▶ _About this exercise_
Looking at the records below, count how many lines contain the string "Vector". Give that number alone.

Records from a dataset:

-- ==== Sys2Proof/Tests/Slice0.lean ====
section
/-! SUPPORT. Small tests: operands that are refused, the check codes and worked examples of the spec, and for each statement
with hypotheses a state that meets them, with one at the edges of each clause. -/

namespace Sys2Proof.Tests

open Sys2Proof.Machine

set_option Elab.async false

/-! ### States -/

/-- The layout defined with the results area at 100000H and the archive at 200000H. -/
def laid : State :=
  { State.reset with
    pu := { PathUnit.reset 0 with layoutDefined := true, resultsBase := 0x100000, archiveBase := 0x200000 } }

/-- The opening word of a command's frame. -/
def openingOf (c : Command) : Word := field 20 4 c.count ||| field 24 8 c.code.toNat

/-- CD has collected an opening word and these parameters. -/
def collecting (opening : Word) (ps : List Word) (s : State) : State :=
  { s with cd :=
    { state := .collecting, opening := opening, latch := Vector.ofFn fun i : Fin 14 => (ps[i.val]?).getD 0
      written := Vector.ofFn fun i : Fin 14 => decide (i.val < ps.length), tally := 7 } }

/-- CD has collected a command's frame. -/
def framed (c : Command) (ps : List Word) (s : State) : State := collecting (openingOf c) ps s

/-- A queued record of n words. -/
def queued (id : RecordId) (n : Nat) (begun : Bool) : QueuedRecord :=
  { id := id, addr := 0x40000, words := List.replicate n 5, begun := begun }

def withQueue (q : List QueuedRecord) (s : State) : State := { s with pu := { s.pu with queue := q } }

/-- TU has presented a read of word 100H at local time 0. -/
def reading (promoted : Bool) (s : State) : State :=
  { s with pu := { s.pu with taskRead := some { addr := 0x100, presentedAt := 0, promoted := promoted } } }

/-- A ring for channel 3, of four blocks at address 8000H. -/
def testRing (x : RingState) : Ring :=
  { Ring.reset with defined := true, channel := 3, base := 0x8000, blocks := 4, state := x, staleRef := some 0 }

def withRing (x : RingState) (s : State) : State := putRing 0 (testRing x) s

/-- A capture of block 1 of the ring that has taken n words. -/
def capture (n : Nat) : Capture :=
  { position := 1, nextWord := n, words := List.replicate n 0, crc := 0x1234, poly := .polyA, lastWrite := 0 }

def atTime (t : Time) (s : State) : State := { s with localTime := t }

def withTask (k : Task) (ph : TaskPhase) (s : State) : State :=
  { s with tu := { s.tu with running := some { task := k, phase := ph } } }

def withSlot (n : Fin 12) (e : DirEntry) (s : State) : State :=
  { s with tu := { s.tu with directory := s.tu.directory.set n e } }

def withSweep (x : Sweep) (s : State) : State := { s with tu := { s.tu with sweep := x } }

def mould : Mould :=
  { header := { mouldId := 0x77, count := 2, profile := 0, zoneId := 5, observed := 9, lastClosed := 3 }
    cavities := [freshCavity, { freshCavity with verdict := .suspect, history := 0xB, hot := 3, suspectEnergy := 60 }] }

/-- The mould is mounted from slot 4. -/
def mounted (s : State) : State :=
  let t := withSlot 4 { state := .mounted, mouldId := 0x77, lock := false } s
  { t with eu := { s.eu with state := .held, mould := some mould } }

/-- The parameters of a MOUNT of the mould into a slot. -/
def mountOf (n : Fin 12) : MountParams := { slot := n, mouldId := 0x77, count := 2, profile := 0, zoneId := 5 }

/-- A block of channel 3 whose samples all hold one value. -/
def block (mark : BlockMark) (v : Half) : AcceptedBlock :=
  { ring := 0, channel := 3, sequence := 1, cycle := 9, phase := 4, timestamp := 10, mark := mark, acceptedAt := 20
    samples := List.replicate 128 v }

/-- HX is at sample n of a block of channel 3, the channel in the state x under the default parameters. -/
def extracting (x : ChannelState) (v : Half) (n : Nat) (s : State) : State :=
  { s with hx :=
    { channels := s.hx.channels.set 3 { Channel.reset with state := x, params := some Profile.default.extraction }
      block := some { entry := block .continuous v, next := n, sum := 0 } } }

/-! ### Operands -/

theorem test_parameter_word_0_refused : Instr.wellFormed (.parameterWordWrite 0 5) = false := by decide

theorem test_parameter_word_15_refused : Instr.wellFormed (.parameterWordWrite 15 5) = false := by decide

theorem test_parameter_words_accepted :
    Instr.wellFormed (.parameterWordWrite 1 5) = true ∧ Instr.wellFormed (.parameterWordWrite 14 5) = true := by decide

theorem test_full_partial_write_refused : Instr.wellFormed (.partialWrite 3 15 5) = false := by decide

theorem test_partial_write_accepted :
    Instr.wellFormed (.partialWrite 3 14 5) = true ∧ Instr.wellFormed (.partialWrite 0 0 5) = true := by decide

theorem test_no_word_spells_a_command : decodeTableWord 32 0x10200000 = none ∧
    State.reset.withFetchWord 32 0x10200000 = State.reset := ⟨rfl, rfl⟩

▶ _Result of this exercise_
2